→ Assigned task
Only the lines below starting at the one that contains "some x) none" and ending at the one that contains "def wrrTurn (c" are to be reproduced, exactly and with both ends kept.

*** Opening of Data shown ***

-- ==== Sys2Proof/Machine/Roundabout.lean ====
section
/-! DEFINITION. Doorbells, controllers' enabling, reset and shutdown, fetch arbitration, tags and the posting of
completions (spec 13). -/

namespace Sys2Proof.Machine

/-! ### Doorbells (R378) -/

/-- A doorbell write is discarded: source 143 and the asynchronous event (0: Invalid Doorbell Register, 1: Invalid Doorbell
Write Value). -/
def State.badDoorbell (s : State) (f info : Nat) : State := (s.asyncEvent f 0 info).raise 143

/-- SUBMISSION_QUEUE_DOORBELL. -/
def sqDoorbell (f qid v : Nat) (s : State) : State :=
  match (s.ctl f).sqs.find? (fun q => q.qid == qid) with
  | none => s.badDoorbell f 0
  | some q =>
    if q.size ≤ v then s.badDoorbell f 1
    else s.modCtl f (fun c => { c with sqs := c.sqs.map (fun x => if x.qid = qid then { x with tail := v } else x) })

/-- SUBMISSION_QUEUE_DOORBELL. -/
def execSubmissionQueueDoorbell (f : Fin 128) (qid : Fin 4096) (v : Nat) (s : State) : Host.Outcome State Fault Refusal :=
  .next (sqDoorbell f.val qid.val v s)

/-- COMPLETION_QUEUE_DOORBELL: freed slots end the full episode (R379). -/
def cqDoorbell (f qid v : Nat) (s : State) : State :=
  match (s.ctl f).cqs.find? (fun q => q.qid == qid) with
  | none => s.badDoorbell f 0
  | some q =>
    if q.size ≤ v ∨ (q.tail + q.size - q.head) % q.size < (v + q.size - q.head) % q.size then s.badDoorbell f 1
    else s.modCtl f (fun c => { c with cqs := c.cqs.map (fun x => if x.qid = qid then
      { x with head := v, full := if v = x.head then x.full else false } else x) })

/-- COMPLETION_QUEUE_DOORBELL. -/
def execCompletionQueueDoorbell (f : Fin 128) (qid : Fin 4096) (v : Nat) (s : State) : Host.Outcome State Fault Refusal :=
  .next (cqDoorbell f.val qid.val v s)

/-! ### Controllers (R363, R365, R404, R405) -/

/-- CONTROLLER_ENABLE: IOQ as applied comes into force, and CSTS.RDY = 1; a disabled VF, and every controller whose keys
were zeroised, shows CFS = 1 instead (R365, R461). -/
def controllerEnable (f ams asq acq : Nat) (s : State) : State :=
  let c := s.ctl f
  if c.ccEn || !c.ready then s
  else if (decide (2 ≤ f) && !c.en) || s.tgt.debugOpen then s.modCtl f (fun c => { c with ccEn := true, cfs := true })
  else s.modCtl f (fun c => { c with
    ccEn := true, ams := ams, ioq := c.apIoq, rdy := true, shst := 0
    sqs := [⟨0, clampNat 2 4096 asq, 0, 0, 0, 0⟩], cqs := [⟨0, clampNat 2 4096 acq, 0, 0, 0, [], false⟩] })

/-- CONTROLLER_ENABLE. -/
def execControllerEnable (f : Fin 128) (ams : Fin 8) (asq acq : Nat) (s : State) : Host.Outcome State Fault Refusal :=
  .next (controllerEnable f.val ams.val asq acq s)

/-- CONTROLLER_RESET. -/
def execControllerReset (f : Fin 128) (s : State) : Host.Outcome State Fault Refusal :=
  .next (if (s.ctl f.val).ccEn then s.resetCtl f.val else s)

/-- CONTROLLER_SHUTDOWN (R405): fetching stops; once the fetched commands have completed a drain is requested, and when it
ends SHST = 10b. A normal and an abrupt notification act alike. -/
def controllerShutdown (f : Nat) (s : State) : State :=
  if !(s.ctl f).ccEn || (s.ctl f).shst != 0 then s
  else (s.modCtl f (fun c => { c with shst := 1, shutdown := some none })).shutdownStep f

/-- CONTROLLER_SHUTDOWN. -/
def execControllerShutdown (f : Fin 128) (_abrupt : Bool) (s : State) : Host.Outcome State Fault Refusal :=
  .next (controllerShutdown f.val s)

/-! ### Fetch arbitration (13.2, 13.3) -/

/-- Tags not held. -/
def State.freeTags (s : State) : Nat := 16384 - s.rbt.cmds.length

/-- The lowest free tag. -/
def State.newTag (s : State) : Nat :=
  ((List.range (s.rbt.cmds.length + 1)).find? (fun t => !s.rbt.cmds.any (fun c => c.tag == t))).getD 0

/-- An urgent queue: priority Urgent while CC.AMS selects weighted round robin with urgent class (13.2). -/
def sqUrgent (c : Controller) (q : SubQueue) : Bool := q.qid != 0 && c.ams == 1 && q.prio == 0

/-- Fetching has stopped for every controller: on a power-loss signal or PORST_N, or in a debug unlock (R461, R406). -/
def State.fetchStopped (s : State) : Bool := s.sqr.lossHold || s.tgt.debugOpen || s.tgt.unlock.isSome || s.pwr.porstLow

/-- A completion queue is full (R379). -/
def cqFull (q : CompQueue) : Bool := decide ((q.tail + 1) % q.size = q.head)

/-- A submission queue is ready but for tags (R380). -/
def State.sqOpen (s : State) (f : Nat) (c : Controller) (q : SubQueue) : Bool :=
  q.head != q.tail && c.ccEn && !c.pp && c.shst == 0 && !c.cfs && (q.qid == 0 || c.rdy)
  && (match c.cqs.find? (fun x => x.qid == q.cq) with
    | some x => !cqFull x && x.waiting.isEmpty
    | none => false)
  && !s.fetchStopped && decide (f < 128)

/-- Queues of a class that are ready but for tags: class 2 admin, 1 urgent, 0 normal; controller and queue. -/
def State.openQueues (s : State) (cls : Nat) : List (Nat × SubQueue) :=
  s.host.fns.flatMap (fun fc => (fc.2.sqs.filter (fun q =>
    (if q.qid == 0 then 2 else if sqUrgent fc.2 q then 1 else 0) == cls && s.sqOpen fc.1 fc.2 q)).map (fun q => (fc.1, q)))

/-- The next of a list in index order after `last`, wrapping. -/
def nextAfter {α : Type} (key : α → Nat) (last : Nat) (xs : List α) : Option α :=
  let pick (ys : List α) : Option α := ys.foldl (fun b y => match b with
    | none => some y
    | some x => if key y < key x then some y else some x) none
  match pick (xs.filter (fun x => decide (last < key x))) with
  | some x => some x
  | none => pick xs

/-- The weight of a controller: 0 is taken as 1 (R381). -/
def State.cw (s : State) (f : Nat) : Nat := orOne (s.get (RBT_CW_CW f))

/-- The weight of a class under weighted round robin: the Arbitration feature's High, Medium and Low weights, plus one. -/
def wrrWeight (c : Controller) (cls : Nat) : Nat := bitsOf (c.feat 1) (32 - 8 * cls) 8 + 1

/-- Commands that a queue may send in a burst: 2 to the power AB; AB = 7 has no limit. -/
def burstOf (c : Controller) : Nat := if bitsOf (c.feat 1) 0 3 = 7 then 2 ^ 32 else 2 ^ bitsOf (c.feat 1) 0 3

/-- Round robin among queues, staying with the last one served while its burst lasts. -/
def rrPick (c : Controller) (qs : List SubQueue) : Option SubQueue :=
  match qs.find? (fun q => q.qid == c.lastSq && decide (0 < c.burst)) with
  | some q => some q
  | none => nextAfter SubQueue.qid c.lastSq qs

/-- The weighted class that takes its turn: the one in turn while its weight lasts, else the next with a ready queue. -/
def wrrTurn (c : Controller) (qs : List SubQueue) : Nat × Nat :=
  let has (k : Nat) : Bool := qs.any (fun q => clampNat 1 3 q.prio == k)
  if has c.wrrClass && decide (0 < c.wrrLeft) then (c.wrrClass, c.wrrLeft)
  else match [c.wrrClass % 3 + 1, (c.wrrClass + 1) % 3 + 1, (c.wrrClass + 2) % 3 + 1].find? has with
    | some k => (k, wrrWeight c k)
    | none => (c.wrrClass, c.wrrLeft)

/-- The queue that a controller's own arbitration selects among its ready normal queues (R382), and the controller after
the choice. -/
def ownPick (c : Controller) (qs : List SubQueue) : Option (SubQueue × Controller) :=
  let after (c1 : Controller) (q : SubQueue) : Controller :=
    { c1 with lastSq := q.qid, burst := if q.qid = c.lastSq ∧ 0 < c.burst then c.burst - 1 else burstOf c - 1 }
  if c.ams = 1 then
    let (k, left) := wrrTurn c qs
    (rrPick c (qs.filter (fun q => clampNat 1 3 q.prio == k))).map (fun q =>
      (q, after { c with wrrClass := k, wrrLeft := left - 1 } q))
  else (rrPick c qs).map (fun q => (q, after c q))

/-- The cost of a command (R381): 64 KiB units of a Read, Write or Verify; 1 for any other. -/
def fetchCost (admin : Bool) (e : Sqe) : Nat :=
  if !admin && [1, 2, 0xC].contains e.opcode then max 1 (ceilDiv (16 * 4096 * (bitsOf e.c12 0 16 + 1)) 1048576) else 1

/-- The queue from which the Roundabout fetches (R381, R390): controller, queue, class, and the state after the choice
(credits and turns). -/
def State.choose (s : State) (cost : Sqe → Nat) (e : Sqe) : Option (Nat × SubQueue × Nat × State) :=
  let free := s.freeTags
  let admin := s.openQueues 2
  let urgent := s.openQueues 1
  let normal := s.openQueues 0
  if free = 0 then none
  else match nextAfter Prod.fst s.rbt.lastAdmin admin with
    | some (f, q) => some (f, q, 2, { s with rbt := { s.rbt with lastAdmin := f } })
    | none =>
      match nextAfter (fun x => x.1 * 4096 + x.2.qid) (s.rbt.lastUrgent.1 * 4096 + s.rbt.lastUrgent.2) urgent with
      | some (f, q) => some (f, q, 1, { s with rbt := { s.rbt with lastUrgent := (f, q.qid) } })
      | none =>
        if free ≤ 256 then none
        else
          let cred (f : Nat) : Int := KMap.get (fun _ => 0) s.rbt.credit f
          let stay := decide (0 < cred s.rbt.cur) && normal.any (fun x => x.1 == s.rbt.cur)
          match (if stay then some s.rbt.cur else (nextAfter Prod.fst s.rbt.cur normal).map Prod.fst) with
          | none => none
          | some c =>
            let cr := if stay then cred c else min (cred c) 0 + (s.cw c : Int)
            match ownPick (s.ctl c) ((normal.filter (fun x => x.1 == c)).map Prod.snd) with
            | none => none
            | some (q, k) =>
              some (c, q, 0, { s.modCtl c (fun _ => k) with rbt := { s.rbt with
                cur := c, credit := KMap.set (fun _ => 0) s.rbt.credit c (cr - (cost e : Int)) } })

/-- Episodes in which fetching is passed over for want of tags (R390, R391). -/
def State.tagEpisodes (s : State) : State :=
  let normal := !(s.openQueues 0).isEmpty
  let any := normal || !(s.openQueues 1).isEmpty || !(s.openQueues 2).isEmpty
  let s1 := if normal && decide (s.freeTags ≤ 256) && !s.rbt.tagEp then
      ({ s with rbt := { s.rbt with tagEp := true, log := s.rbt.log.modify 0 (· + 1) } }.bump RBT_CNT_EPISODES).raise 140 else s
  if any && s.freeTags == 0 && !s1.rbt.noTagEp then
    ({ s1 with rbt := { s1.rbt with noTagEp := true, log := s1.rbt.log.modify 1 (· + 1) } }.bump RBT_CNT_NOTAG).raise 141
  else s1

/-- Admin opcodes that a VF may use, and those that Cul-de-sac mode serves (Table 13-4). -/
def vfAdmin (op : Nat) : Bool := [0, 1, 2, 4, 5, 6, 8, 9, 0xA, 0xC, 0x80, 0x81, 0x82].contains op
def cdsAdmin (op : Nat) : Bool := [2, 6, 9, 0xA, 0x10, 0x11, 0x81, 0x82].contains op

/-- I/O opcodes (Table 13-6), and the Arcade's (Table 14-2). -/
def arcOp (op : Nat) : Bool := [0x80, 0x82, 0x84, 0x88, 0x8A, 0x8E, 0x90, 0x94].contains op
def ioOp (op : Nat) : Bool := [0, 1, 2, 8, 9, 0xC, 0xD, 0xE, 0x11, 0x15].contains op || arcOp op

/-- The namespace of an NSID, where it is attached to the controller. -/
def State.nsFor (s : State) (f nsid : Nat) : Option Namespace :=
  s.host.ns.find? (fun n => n.nsid == nsid && n.attached.contains f)

/-- The status with which a fetched entry is turned away at once (R408, R455, R458, R438): SCT and SC. -/
def State.fetchStatus (s : State) (f cls : Nat) (e : Sqe) : Option (Nat × Nat) :=
  if cls = 2 then
    if ownerOp e.opcode then
      if 2 ≤ f then some (0, 1)
      else if s.get PWR_STATE_STATE = 5 ∨ (s.get PWR_STATE_STATE = 6 ∧ e.opcode ≠ 0xC8) then some (0, 1)
      else if s.ownerFn = some f then none else some (2, 0x86)
    else if !(vfAdmin e.opcode || (decide (f < 2) && (e.opcode == 0x10 || e.opcode == 0x11))) then some (0, 1)
    else if s.restricted && !cdsAdmin e.opcode then some (0, 1)
    else none
  else if !ioOp e.opcode || s.restricted then some (0, 1)
  else if arcOp e.opcode && !s.is ARC_CTL_EN then some (0, 1)
  else if e.opcode = 0 then none
  else match s.nsFor f e.nsid with
    | none => some (0, 0x0B)
    | some n =>
      if s.get (TGT_TEN_STATE n.ten.val) ≠ 0 then some (7, 0xC3)
      else if n.key.isNone then some (7, 0xC4)
      else none

/-- The deadline of a command (R400): Read, Verify and the Arcade commands but Context and Object Delete. -/
def State.deadlineOf (s : State) (f : Nat) (e : Sqe) : Nat :=
  if !([2, 0xC].contains e.opcode || (arcOp e.opcode && e.opcode != 0x80 && e.opcode != 0x88)) then 0
  else match s.nsFor f e.nsid with
    | none => 0
    | some n =>
      let v := bitsOf e.c13 24 8
      if n.tlo && v != 0 then s.time + v * 1000000
      else if n.tler ≠ 0 then s.time + n.tler * 10000000
      else 0

/-- COMMAND_FETCH (R381, R389, R391, R400, R408): the chosen queue gives an entry, which takes a tag; an entry that the
checks turn away completes at once. -/
def commandFetch (e : Sqe) (s : State) : State :=
  let s0 := s.tagEpisodes
  match s0.choose (fetchCost false) e with
  | none => s0
  | some (f, q, cls, s1) =>
    let tag := s0.newTag
    let c : Cmd := { tag := tag, fn := f, sq := q.qid, cq := q.cq, cls := cls, sqe := e, order := s0.rbt.order
                     deadline := if cls = 2 then 0 else s0.deadlineOf f e
                     phase := .fetched, orphan := false, blocks := 0, steps := 0, committed := false
                     owner := s0.ownerFn == some f }
    let s2 := s1.modCtl f (fun k => { k with sqs := k.sqs.map (fun x =>
      if x.qid = q.qid then { x with head := (x.head + 1) % x.size } else x) })
    let s3 := { s2 with rbt := { s2.rbt with
      cmds := s2.rbt.cmds ++ [c], order := s2.rbt.order + 1, tagEp := if cls = 0 then false else s2.rbt.tagEp
      log := s2.rbt.log.set 6 (max (s2.rbt.log.getD 6 0) (s2.rbt.cmds.length + 1)) } }
    match s3.fetchStatus f cls e with
    | some (sct, sc) => s3.complete tag sct sc 0
    | none => s3

/-- COMMAND_FETCH. -/
def execCommandFetch (e : Sqe) (s : State) : Host.Outcome State Fault Refusal := .next (commandFetch e s)

/-! ### Posting (R379, R389) -/

/-- COMPLETION_POST: the oldest completion of a queue that is not full is posted, and its tag freed; a queue that fills
begins an episode of source 142. -/
def completionPost (f cq : Nat) (s : State) : State :=
  match (s.ctl f).cqs.find? (fun q => q.qid == cq) with
  | none => s
  | some q =>
    if cqFull q then s
    else match q.waiting with
      | [] => s
      | x :: rest =>
        let q1 : CompQueue := { q with tail := (q.tail + 1) % q.size, waiting := rest }
        let q2 : CompQueue := { q1 with full := cqFull q1 }
        let s1 := (s.modCtl f (fun c => { c with cqs := c.cqs.map (fun y => if y.qid = cq then q2 else y) })).raiseIf
          (cqFull q1 && !q.full) 142
        match s1.cmd x.tag with
        | some c => s1.posted c
        | none => s1

/-- COMPLETION_POST. -/
def execCompletionPost (f : Fin 128) (cq : Fin 4096) (s : State) : Host.Outcome State Fault Refusal :=
  .next (completionPost f.val cq.val s)

/-- DRAIN_MERGE_EXPIRY (R398). -/
def execDrainMergeExpiry (s : State) : Host.Outcome State Fault Refusal := .next s.mergeEnd

end Sys2Proof.Machine
end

*** Close of Data shown ***

→ Response to this exercise
    | some x => if key y < key x then some y else some x) none
  match pick (xs.filter (fun x => decide (last < key x))) with
  | some x => some x
  | none => pick xs

/-- The weight of a controller: 0 is taken as 1 (R381). -/
def State.cw (s : State) (f : Nat) : Nat := orOne (s.get (RBT_CW_CW f))

/-- The weight of a class under weighted round robin: the Arbitration feature's High, Medium and Low weights, plus one. -/
def wrrWeight (c : Controller) (cls : Nat) : Nat := bitsOf (c.feat 1) (32 - 8 * cls) 8 + 1

/-- Commands that a queue may send in a burst: 2 to the power AB; AB = 7 has no limit. -/
def burstOf (c : Controller) : Nat := if bitsOf (c.feat 1) 0 3 = 7 then 2 ^ 32 else 2 ^ bitsOf (c.feat 1) 0 3

/-- Round robin among queues, staying with the last one served while its burst lasts. -/
def rrPick (c : Controller) (qs : List SubQueue) : Option SubQueue :=
  match qs.find? (fun q => q.qid == c.lastSq && decide (0 < c.burst)) with
  | some q => some q
  | none => nextAfter SubQueue.qid c.lastSq qs

/-- The weighted class that takes its turn: the one in turn while its weight lasts, else the next with a ready queue. -/
def wrrTurn (c : Controller) (qs : List SubQueue) : Nat × Nat :=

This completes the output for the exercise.